**Assignment**
Every line of the data should be output word for word.

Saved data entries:
++++++++++++++++++++
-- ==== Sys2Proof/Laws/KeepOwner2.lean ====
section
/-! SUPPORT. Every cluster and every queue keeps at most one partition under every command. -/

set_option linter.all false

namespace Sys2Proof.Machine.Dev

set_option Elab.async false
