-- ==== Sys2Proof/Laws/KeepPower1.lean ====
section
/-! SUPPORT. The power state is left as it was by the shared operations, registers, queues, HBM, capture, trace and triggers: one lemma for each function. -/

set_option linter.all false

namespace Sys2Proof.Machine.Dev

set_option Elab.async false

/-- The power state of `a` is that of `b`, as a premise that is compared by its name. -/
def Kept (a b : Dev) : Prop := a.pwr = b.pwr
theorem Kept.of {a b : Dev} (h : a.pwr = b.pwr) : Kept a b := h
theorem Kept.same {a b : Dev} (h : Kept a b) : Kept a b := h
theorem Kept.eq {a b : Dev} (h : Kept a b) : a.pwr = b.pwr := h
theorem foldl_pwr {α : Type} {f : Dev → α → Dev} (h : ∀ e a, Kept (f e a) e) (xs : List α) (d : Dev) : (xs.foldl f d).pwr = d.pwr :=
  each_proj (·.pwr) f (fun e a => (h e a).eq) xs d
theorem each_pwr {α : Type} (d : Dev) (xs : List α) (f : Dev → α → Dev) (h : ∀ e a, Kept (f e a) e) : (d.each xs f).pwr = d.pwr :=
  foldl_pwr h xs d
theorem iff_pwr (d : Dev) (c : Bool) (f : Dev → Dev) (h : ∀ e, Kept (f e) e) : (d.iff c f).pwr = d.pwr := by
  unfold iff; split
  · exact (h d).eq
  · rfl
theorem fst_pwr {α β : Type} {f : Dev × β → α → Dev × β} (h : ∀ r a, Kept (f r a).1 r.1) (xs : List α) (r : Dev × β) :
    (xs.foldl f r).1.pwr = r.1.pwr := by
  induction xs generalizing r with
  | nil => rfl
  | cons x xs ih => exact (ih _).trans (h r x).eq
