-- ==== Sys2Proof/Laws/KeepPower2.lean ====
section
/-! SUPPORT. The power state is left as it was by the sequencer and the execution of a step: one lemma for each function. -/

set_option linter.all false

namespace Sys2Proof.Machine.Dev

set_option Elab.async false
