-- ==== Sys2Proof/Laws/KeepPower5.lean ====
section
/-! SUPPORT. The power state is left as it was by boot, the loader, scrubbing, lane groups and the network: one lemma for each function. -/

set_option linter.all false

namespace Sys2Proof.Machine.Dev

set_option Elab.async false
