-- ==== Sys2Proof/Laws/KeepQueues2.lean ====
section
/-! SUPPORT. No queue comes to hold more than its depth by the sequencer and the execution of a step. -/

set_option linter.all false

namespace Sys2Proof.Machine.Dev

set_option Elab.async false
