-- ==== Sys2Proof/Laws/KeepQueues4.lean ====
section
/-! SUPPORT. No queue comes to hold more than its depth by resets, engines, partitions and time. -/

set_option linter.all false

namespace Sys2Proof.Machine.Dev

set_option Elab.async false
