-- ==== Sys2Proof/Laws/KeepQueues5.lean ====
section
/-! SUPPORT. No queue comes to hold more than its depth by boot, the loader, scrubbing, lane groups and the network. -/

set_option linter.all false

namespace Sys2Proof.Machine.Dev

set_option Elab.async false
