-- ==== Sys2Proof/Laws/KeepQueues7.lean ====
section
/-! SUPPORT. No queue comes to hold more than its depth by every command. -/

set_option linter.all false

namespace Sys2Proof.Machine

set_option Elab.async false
++++++++++++++++++++
**Output of the exercise**
-- ==== Sys2Proof/Laws/KeepOwner2.lean ====
section
/-! SUPPORT. Every cluster and every queue keeps at most one partition under every command. -/

set_option linter.all false

namespace Sys2Proof.Machine.Dev

set_option Elab.async false
-- ==== Sys2Proof/Laws/KeepPower1.lean ====
section
/-! SUPPORT. The power state is left as it was by the shared operations, registers, queues, HBM, capture, trace and triggers: one lemma for each function. -/

set_option linter.all false

namespace Sys2Proof.Machine.Dev

set_option Elab.async false

/-- The power state of `a` is that of `b`, as a premise that is compared by its name. -/
def Kept (a b : Dev) : Prop := a.pwr = b.pwr
theorem Kept.of {a b : Dev} (h : a.pwr = b.pwr) : Kept a b := h
theorem Kept.same {a b : Dev} (h : Kept a b) : Kept a b := h
theorem Kept.eq {a b : Dev} (h : Kept a b) : a.pwr = b.pwr := h
theorem foldl_pwr {α : Type} {f : Dev → α → Dev} (h : ∀ e a, Kept (f e a) e) (xs : List α) (d : Dev) : (xs.foldl f d).pwr = d.pwr :=
  each_proj (·.pwr) f (fun e a => (h e a).eq) xs d
theorem each_pwr {α : Type} (d : Dev) (xs : List α) (f : Dev → α → Dev) (h : ∀ e a, Kept (f e a) e) : (d.each xs f).pwr = d.pwr :=
  foldl_pwr h xs d
theorem iff_pwr (d : Dev) (c : Bool) (f : Dev → Dev) (h : ∀ e, Kept (f e) e) : (d.iff c f).pwr = d.pwr := by
  unfold iff; split
  · exact (h d).eq
  · rfl
theorem fst_pwr {α β : Type} {f : Dev × β → α → Dev × β} (h : ∀ r a, Kept (f r a).1 r.1) (xs : List α) (r : Dev × β) :
    (xs.foldl f r).1.pwr = r.1.pwr := by
  induction xs generalizing r with
  | nil => rfl
  | cons x xs ih => exact (ih _).trans (h r x).eq
-- ==== Sys2Proof/Laws/KeepPower2.lean ====
section
/-! SUPPORT. The power state is left as it was by the sequencer and the execution of a step: one lemma for each function. -/

set_option linter.all false

namespace Sys2Proof.Machine.Dev

set_option Elab.async false
-- ==== Sys2Proof/Laws/KeepPower5.lean ====
section
/-! SUPPORT. The power state is left as it was by boot, the loader, scrubbing, lane groups and the network: one lemma for each function. -/

set_option linter.all false

namespace Sys2Proof.Machine.Dev

set_option Elab.async false
-- ==== Sys2Proof/Laws/KeepQueues2.lean ====
section
/-! SUPPORT. No queue comes to hold more than its depth by the sequencer and the execution of a step. -/

set_option linter.all false

namespace Sys2Proof.Machine.Dev

set_option Elab.async false
-- ==== Sys2Proof/Laws/KeepQueues4.lean ====
section
/-! SUPPORT. No queue comes to hold more than its depth by resets, engines, partitions and time. -/

set_option linter.all false

namespace Sys2Proof.Machine.Dev

set_option Elab.async false
-- ==== Sys2Proof/Laws/KeepQueues5.lean ====
section
/-! SUPPORT. No queue comes to hold more than its depth by boot, the loader, scrubbing, lane groups and the network. -/

set_option linter.all false

namespace Sys2Proof.Machine.Dev

set_option Elab.async false
-- ==== Sys2Proof/Laws/KeepQueues7.lean ====
section
/-! SUPPORT. No queue comes to hold more than its depth by every command. -/

set_option linter.all false

namespace Sys2Proof.Machine

set_option Elab.async false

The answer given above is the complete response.